The reply should consist of the line containing "(List.range 6).any (fun" and all lines after it in the listing below, reproduced exactly and nothing more.

# Input data
____
-- ==== Sys2Proof/Machine/Muzzle.lean ====
section
/-! DEFINITION. Window comparators, the muzzle and thermal limits (R185 to R217), and the fault transitions of an axis that
a trip causes (R141, R143). -/

namespace Sys2Proof.Machine

/-! ### The muzzle's output and an axis's fault -/

/-- The faulted switches of a set turn a pattern to all off (R204). -/
def patSafe (pat fault : Nat) : Bool :=
  (pat == 2 && (List.range 6).any fun j => fault.testBit (2 * j)) ||
  (pat == 1 && (List.range 6).any fun j => fault.testBit (2 * j + 1))

/-- The effective pattern and the muzzle's hold on a set (R204, R206): while tripped, or while the bound axis is in SAFE. A
pattern written while tripped is 1 waits for the clear (R204, R241). -/
def State.muzRefresh (s : State) (p x : Nat) : State :=
  let trip := s.bit F.MUZ_SET_STAT.tripped p x
  let hold := trip || s.setAxSt p x == some 5
  let pat := if trip then (s.pset p x).pat else s.f F.MUZ_PAT.pat p x
  let fall := patSafe pat (s.f F.MUZ_SET_STAT.fault p x) || (trip && s.bit F.MUZ_SET_STAT.fallback p x)
  let s1 := (s.putb F.MUZ_SET_STAT.assert hold p x).put F.MUZ_SET_STAT.eff (if fall then 0 else pat) p x
  (s1.putb F.MUZ_SET_STAT.fallback fall p x).driveSet p x

/-- The muzzle's hold follows the axis's set, where it has one. -/
def State.axRefresh (s : State) (p a : Nat) : State :=
  match s.setOfAxis p a with
  | some x => (s.muzRefresh p x).driveSet p x
  | none => s

/-- The owner of an axis. -/
def State.axOwner (s : State) (p a : Nat) : Owner := s.owner (.axis p a)

/-- The engine's view of an axis. -/
def State.ax (s : State) (p a : Nat) : Ax := s.axs.get {} (8 * p + a)

/-- Change the engine's view of an axis. -/
def State.updAx (s : State) (p a : Nat) (f : Ax → Ax) : State := { s with axs := s.axs.set {} (8 * p + a) (f (s.ax p a)) }

/-- Held coefficient writes apply when the run ends (R150). -/
def State.coefApply (s : State) (p a : Nat) : State :=
  let ws := (s.ax p a).coef
  (ws.foldl (fun s w => s.wrLe .LE_COEF w.2 p a w.1) s).updAx p a fun k => { k with coef := [] }

/-- A run of the axis in progress is stopped and releases nothing; a recovery that it restarted ends (R388). -/
def State.dropRun (s : State) (p a : Nat) : State :=
  if s.bit F.LE_STATUS.busy p && s.f F.LE_STATUS.cur p == a then
    let s1 := ((s.clrb F.LE_STATUS.busy p).put F.LE_STATUS.cur 7 p).coefApply p a
    if s1.recovering p then s1.endRecovery p else s1
  else s

/-- An axis enters a state; its set's selector and muzzle follow. -/
def State.setAx (s : State) (p a st : Nat) : State := (s.put F.LE_AX_STAT.state st p a).axRefresh p a

/-- A fault discards any pending command and sets cmd_lost; the cause is recorded, and an alarm of kind 2 goes to the axis's
owner (R141). -/
def State.faultNoted (s : State) (p a cause : Nat) : State :=
  let s1 := s.put F.LE_AX_STAT.fault_cause cause p a
  let s2 := if s1.f F.LE_AX_STAT.pend p a = 0 then s1
    else (s1.put F.LE_AX_STAT.pend 0 p a).setb F.LE_AX_STAT.cmd_lost p a
  s2.alarm [(s2.axOwner p a).ten] 2 (6 * p + a) cause 0 0 s2.now

/-- A fault that leads to SAFE: from ARMED, OPEN and CLOSED in the tick of detection; in SHUTDOWN only the cause is recorded
(R141, R143). -/
def State.axSafe (s : State) (p a cause : Nat) : State :=
  let st := s.axSt p a
  if st = 2 ∨ st = 3 ∨ st = 4 then (((s.faultNoted p a cause).dropRun p a).put F.LE_AX_STAT.state 5 p a).axRefresh p a
  else if st = 5 ∨ st = 6 then s.put F.LE_AX_STAT.fault_cause cause p a
  else s

/-! ### Sources -/

/-- Whether source `x` of a pack is live (R190, R191, R194, R195, R197, R200, R214). -/
def State.srcLive (s : State) (p x : Nat) : Bool :=
  if x < 32 then
    let n := x % 16
    let level := if x < 16 then s.bit F.CMP_STAT.out_u p n && (s.pcmDrivers p n).isEmpty else s.bit F.CMP_STAT.out_l p n
    (level || s.bit F.CMP_STAT.dac_fail p n || (s.bit F.CMP_STAT.chk_fail p n && s.bit F.CMP_CHK.act p n)) &&
      !s.bit F.CMP_STAT.in_chk p n
  else if x < 40 then s.nbit .MUZ_LIVE (x % 32) p (x / 32)
  else if x < 76 then
    let l := (x - 40) / 2
    if x % 2 = 0 then s.bit F.MUZ_PROT.live_h p l else s.bit F.MUZ_PROT.live_l p l
  else if x = 76 then (List.range 12).any fun i => s.bit F.THM_SEN.trip 0 i
  else s.nbit .MUZ_LIVE (x % 32) p (x / 32)

/-- Whether a source is routed to a set (R201): the thermal trip to every set. -/
def State.routed (s : State) (p x st : Nat) : Bool :=
  if x < 76 then (s.f F.MUZ_SRC.sets p x).testBit st else x == 76

/-- The switches that a source marks in a set (R201): bit 2j the high switch of member j, bit 2j + 1 the low switch. -/
def State.marks (s : State) (p x st : Nat) : Nat :=
  let (leg, sw) := if x < 40 then (s.f F.MUZ_SRC.leg p x, s.f F.MUZ_SRC.sw p x)
    else if x < 76 then ((x - 40) / 2, if x % 2 = 0 then 1 else 2) else (31, 0)
  if leg < 18 && s.member p st leg then sw * 4 ^ s.memberIx p st leg else 0

/-- A trip opens an incident, or joins the open one at or before the end of its window (R210). -/
def State.incident (s : State) (p st : Nat) (t : Tag) : State :=
  let first := s.incTag.get 0 p
  let joins := s.bit F.MUZ_INC.open_ p && !Tag.after t (first + BitVec.ofNat 64 (s.f F.MUZ_CTL.inc_win p * 160000))
  let s1 := if joins then s.put F.MUZ_INC.sets (s.f F.MUZ_INC.sets p ||| 2 ^ st) p
    else { ((s.put F.MUZ_INC.num (s.f F.MUZ_INC.num p + 1) p).put F.MUZ_INC.sets (2 ^ st) p).setb F.MUZ_INC.open_ p with
           incTag := s.incTag.set 0 p t }
  s1.put F.MUZ_SET_INC.inc (s1.f F.MUZ_INC.num p) p st

/-- The owner of a phase set: its axis's where it is bound, else its own (R217). -/
def State.setOwner (s : State) (p x : Nat) : Owner :=
  match s.axisOfSet p x with
  | some a => s.owner (.axis p a)
  | none => s.owner (.set p x)

/-- The alarm of a trip takes the first source and the tag that a further assertion of the same tick gives it (R205, R210). -/
def State.alarmFix (s : State) (w0 : Word) (old new : Tag) (d6 : Word) (t : Nat) : State :=
  let hit (e : LogRec) : Bool := e.a == w0 && e.last == old
  let fix (e : LogRec) : LogRec := { e with c := d6, last := new, first := if e.first = old then new else e.first }
  if s.pwr.past then
    { s with pwr := { s.pwr with alarms := updFirst (fun h => h.1 == t && hit h.2) (fun h => (h.1, fix h.2)) s.pwr.alarms } }
  else match (s.aq t).findIdx? hit with
    | some i => s.setAq t (updFirst hit fix (s.aq t)) [i]
    | none => s

/-- The tenants that get the alarm of a trip, and word 6 of it (R210). -/
def State.tripNote (s : State) (p st : Nat) : List Nat × Word :=
  ([0, (s.setOwner p st).ten], BitVec.ofNat 32 (s.f F.MUZ_INC.num p + s.f F.MUZ_SET_STAT.first p st * 2 ^ 16))

/-- The switches that a source marks join the faulted switches of a set (R204). -/
def State.addMarks (s : State) (p st x : Nat) : State :=
  s.put F.MUZ_SET_STAT.fault (s.f F.MUZ_SET_STAT.fault p st ||| s.marks p x st) p st

/-- A source trips a running set (R202): the trip is latched with its tag and first source, the axis enters SAFE or the
unbound set's enables are cleared and its shutdown sequence starts (R207), the incident and its alarm are recorded (R210). What the
pattern turns on follows from the next tick on, once every assertion of this one is known (R203, R205). -/
def State.trip (s : State) (p st x : Nat) (t : Tag) : State :=
  let s0 := s.updSet p st fun k => { k with pat := s.f F.MUZ_PAT.pat p st, tripAt := s.clk.raw + 1 }
  let s1 := ((s0.setb F.MUZ_SET_STAT.tripped p st).put F.MUZ_SET_STAT.first x p st).setPair .MUZ_SET_TAG_LO .MUZ_SET_TAG_HI t p st
  let s2 := (s1.addMarks p st x).inc F.MUZ_SET_INC.trip_cnt p st
  let s3 := (s2.incident p st t).muzRefresh p st
  let s4 := match s3.axisOfSet p st with
    | some a => s3.axSafe p a 6
    | none => ((s3.cancelPend p st).clrb F.PWM_SET_RUN.en p st).startSeq0 p st
  let (ts, d6) := s4.tripNote p st
  ((s4.alarm ts 1 (6 * p + st) 0 d6 0 t).muzRefresh p st).later (.set p st)

/-- A further source asserts toward a set in the tick of its trip: one trip, with the lowest source and the earliest tag (R205). -/
def State.joinTrip (s : State) (p st x : Nat) (t : Tag) : State :=
  let old := s.pairAt .MUZ_SET_TAG_LO .MUZ_SET_TAG_HI p st
  let new := if Tag.before t old then t else old
  let s1 := (s.put F.MUZ_SET_STAT.first (min x (s.f F.MUZ_SET_STAT.first p st)) p st).setPair .MUZ_SET_TAG_LO .MUZ_SET_TAG_HI new p st
  let s2 := if s1.incTag.get 0 p = old then { s1 with incTag := s1.incTag.set 0 p new } else s1
  let (ts, d6) := s2.tripNote p st
  ts.dedup.foldl (fun s t => s.alarmFix (BitVec.ofNat 32 (1 + (6 * p + st) * 16)) old new d6 t) s2

/-- A source asserts toward a set: a trip of a running set; toward a tripped set it adds its marks (R202, R204, R205). -/
def State.assertTo (s : State) (p st x : Nat) (t : Tag) : State :=
  if s.bit F.MUZ_SET_STAT.tripped p st then
    let s1 := if (s.pset p st).tripAt = s.clk.raw + 1 then s.joinTrip p st x t else s
    (s1.addMarks p st x).muzRefresh p st
  else if s.setRunning p st then s.trip p st x t else s

/-- A source takes the level it has now: MUZ_LIVE follows, and a rise is seen and acts on every set in the route. -/
def State.srcEval0 (s : State) (p x : Nat) (t : Tag) : State :=
  let now := s.srcLive p x
  let was := s.nbit .MUZ_LIVE (x % 32) p (x / 32)
  let s1 := s.putNbit .MUZ_LIVE (x % 32) now p (x / 32)
  if now && !was then
    let s2 := s1.putNbit .MUZ_SEEN (x % 32) true p (x / 32)
    (List.range 6).foldl (fun s st => if s.routed p x st then s.assertTo p st x t else s) s2
  else s1

/-- Some leg of a pack may drive a threshold DAC, or has driven one (R191). -/
def State.pcmAny (s : State) (p : Nat) : Bool :=
  (List.range 6).any (fun x => s.f F.PWM_SET_CTL.mode p x == 3) || (List.range 16).any fun n => s.bit F.CMP_STAT.pcm p n

/-- The legs that drive threshold DACs have changed: pcm and pcm_dup show it, and U is withdrawn from the muzzle or reaches it
again (R191); a hi value written meanwhile is applied when no leg drives the DAC (R192). -/
def State.pcmPass (s : State) (p : Nat) : State :=
  (List.range 16).foldl (fun s n =>
    let ds := s.pcmDrivers p n
    if ds.isEmpty && !s.bit F.CMP_STAT.pcm p n then s
    else
      let s1 := (s.putb F.CMP_STAT.pcm (!ds.isEmpty) p n).setIf (decide (2 ≤ ds.length)) F.CMP_STAT.pcm_dup p n
      let s2 := if ds.isEmpty && (s1.cmp p n).hiWait then
          s1.updCmp p n fun k => { k with hi := s.f F.CMP_THR.hi p n, hiWait := false, thrAt := s.clk.raw + 1 }
        else s1
      (s2.srcEval0 p n s.now).srcEval0 p (16 + n) s.now) s

/-- The legs that drive threshold DACs are found again until nothing changes: a U that reaches the muzzle again may trip a set of
the pack, whose legs then drive none (R191, R207). -/
def State.pcmRefresh (s : State) (p : Nat) : State :=
  if s.pcmAny p then (List.range 7).foldl (fun s _ => s.pcmPass p) s else s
____
# Written reply
  (List.range 6).any (fun x => s.f F.PWM_SET_CTL.mode p x == 3) || (List.range 16).any fun n => s.bit F.CMP_STAT.pcm p n

/-- The legs that drive threshold DACs have changed: pcm and pcm_dup show it, and U is withdrawn from the muzzle or reaches it
again (R191); a hi value written meanwhile is applied when no leg drives the DAC (R192). -/
def State.pcmPass (s : State) (p : Nat) : State :=
  (List.range 16).foldl (fun s n =>
    let ds := s.pcmDrivers p n
    if ds.isEmpty && !s.bit F.CMP_STAT.pcm p n then s
    else
      let s1 := (s.putb F.CMP_STAT.pcm (!ds.isEmpty) p n).setIf (decide (2 ≤ ds.length)) F.CMP_STAT.pcm_dup p n
      let s2 := if ds.isEmpty && (s1.cmp p n).hiWait then
          s1.updCmp p n fun k => { k with hi := s.f F.CMP_THR.hi p n, hiWait := false, thrAt := s.clk.raw + 1 }
        else s1
      (s2.srcEval0 p n s.now).srcEval0 p (16 + n) s.now) s

/-- The legs that drive threshold DACs are found again until nothing changes: a U that reaches the muzzle again may trip a set of
the pack, whose legs then drive none (R191, R207). -/
def State.pcmRefresh (s : State) (p : Nat) : State :=
  if s.pcmAny p then (List.range 7).foldl (fun s _ => s.pcmPass p) s else s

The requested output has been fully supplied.